/-- R46: entries cancelled are off the books, and only their surface may have something still to follow. -/
theorem Ledger.cancelled {scans : List Nat} {kinds : List JobKind} {js : List Job}
    (h : Ledger scans (js.map (·.kind) ++ kinds) [id] s) :
    Ledger scans kinds [id] (js.foldl (cancelEntry id) s) ∧ SurfacesStay s (js.foldl (cancelEntry id) s) := by
  induction js generalizing s with
  | nil => exact ⟨h, .refl s⟩
  | cons j js ih =>
    obtain ⟨hsurfaces, hgranules⟩ := answerCancelled_tables j.kind (releaseCancelled id j.kind s)
    have hgiven := Ledger.jobGivenUp (ids := j.kind.surfaces.filter fun i => decide (i ≠ id)) (k := j.kind) h fun i hi => by
      by_cases he : i = id
      · exact List.mem_append_right _ (List.mem_singleton.2 he)
      · exact List.mem_append_left _ (List.mem_filter.2 ⟨hi, decide_eq_true he⟩)
    rw [← releaseCancelled_eq] at hgiven
    have hstay : SurfacesStay s (releaseCancelled id j.kind s) := by
      rw [releaseCancelled_eq]
      exact jobGivenUp_stay _ _ s h.region.surfaces
    obtain ⟨hrest, hmore⟩ := ih (s := cancelEntry id s j) (hgiven.of_same hsurfaces hgranules)
    exact ⟨hrest, (hstay.trans (.of_surfaces hsurfaces)).trans hmore⟩

theorem naming_iff (id : Nat) (j : Job) : j.naming id = true ↔ id ∈ j.kind.surfaces := List.contains_iff_mem

/-! ### The Job Queue and the session without the entries cancelled (R16, R46, R56) -/

/-- R46: a STREAM names the surface of the open session. -/
theorem SessionFits.naming {x : Session} (h : SessionFits s x) {j : Job} (hj : j ∈ s.pe.jobs) (hstream : j.isStream = true) :
    j.naming id = decide (x.dst = id) := by
  have hmem := naming_iff id j
  rw [h.kind hj hstream] at hmem
  rw [Bool.eq_iff_iff, hmem, decide_eq_true_eq]
  exact List.mem_singleton.trans eq_comm

/-- R56: the session is closed when the surface is its own. -/
theorem SessionFits.cancels {x : Session} (h : SessionFits s x) :
    (s.pe.jobs.any fun j => j.naming id && j.isStream) = decide (x.dst = id) := by
  obtain ⟨j, hj, hk⟩ := List.mem_map.1 h.mem_kinds
  have hstream : j.isStream = true := (isStream_iff j).2 ⟨_, _, hk⟩
  cases hd : decide (x.dst = id) with
  | true => exact List.any_eq_true.2 ⟨j, hj, by rw [h.naming hj hstream, hd, hstream]; rfl⟩
  | false =>
    refine List.any_eq_false.2 fun k hk hboth => ?_
    obtain ⟨hnaming, hstream⟩ := Bool.and_eq_true_iff.1 hboth
    rw [h.naming hk hstream, hd] at hnaming
    cases hnaming

/-- R46, R56: the engine of `t` is the one of `s` without the entries that name surface `id`. -/
structure Discards (id : Nat) (s t : State) : Prop where
  jobs : t.pe.jobs = s.pe.jobs.filter fun j => !j.naming id
  kept : s.pe.jobs.head?.elim false (Job.naming id) = false →
    t.pe.heldBurst = s.pe.heldBurst ∧ t.pe.request = s.pe.request ∧ t.engineBurstLive = s.engineBurstLive
  gone : s.pe.jobs.head?.elim false (Job.naming id) = true →
    t.pe.heldBurst = none ∧ t.pe.request = none ∧ t.engineBurstLive = false
  session : t.pe.session = if s.pe.jobs.any fun j => j.naming id && j.isStream then none else s.pe.session
  staging : t.pe.staging =
    if (s.pe.jobs.any fun j => j.naming id && j.isStream) && s.pe.session.isSome then [] else s.pe.staging

theorem Discards.of_engine (hpe : t.pe = (jobsTaken (Job.naming id) s).pe.cancelled
    (s.pe.jobs.any fun j => j.naming id && j.isStream)) (hport : t.port = (jobsTaken (Job.naming id) s).port) :
    Discards id s t := by
  have hlive : t.engineBurstLive = (jobsTaken (Job.naming id) s).engineBurstLive := by
    unfold State.engineBurstLive
    rw [hport]
  rw [Engine.cancelled_eq] at hpe
  have hsame : (jobsTaken (Job.naming id) s).pe.session = s.pe.session ∧
      (jobsTaken (Job.naming id) s).pe.staging = s.pe.staging ∧
      (jobsTaken (Job.naming id) s).pe.jobs = s.pe.jobs.filter fun j => !j.naming id := by
    obtain ⟨_, _, _, _, _, htaken⟩ := jobsTaken_eq (Job.naming id) s
    rw [htaken]
    exact ⟨rfl, rfl, rfl⟩
  obtain ⟨hsession, hstaging, hjobs⟩ := hsame
  refine ⟨by rw [hpe]; exact hjobs, fun hhead => ?_, fun hhead => ?_, by rw [hpe, hsession], by rw [hpe, hsession, hstaging]⟩
  · rw [hlive, hpe, jobsTaken_of_not_head _ _ hhead]
    exact ⟨rfl, rfl, rfl⟩
  · rw [hlive, hpe, jobsTaken_of_head _ _ hhead]
    exact ⟨rfl, rfl, deadEngineBurst_not_live s s.port.inFlight⟩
^^^^^^^^^^^^^^^^
• [TASK DIRECTIONS] Copy all lines from the data that hold the word "hsurfaces".

• [TASK OUTPUT]
    obtain ⟨hsurfaces, hgranules⟩ := answerCancelled_tables j.kind (releaseCancelled id j.kind s)
    obtain ⟨hrest, hmore⟩ := ih (s := cancelEntry id s j) (hgiven.of_same hsurfaces hgranules)
    exact ⟨hrest, (hstay.trans (.of_surfaces hsurfaces)).trans hmore⟩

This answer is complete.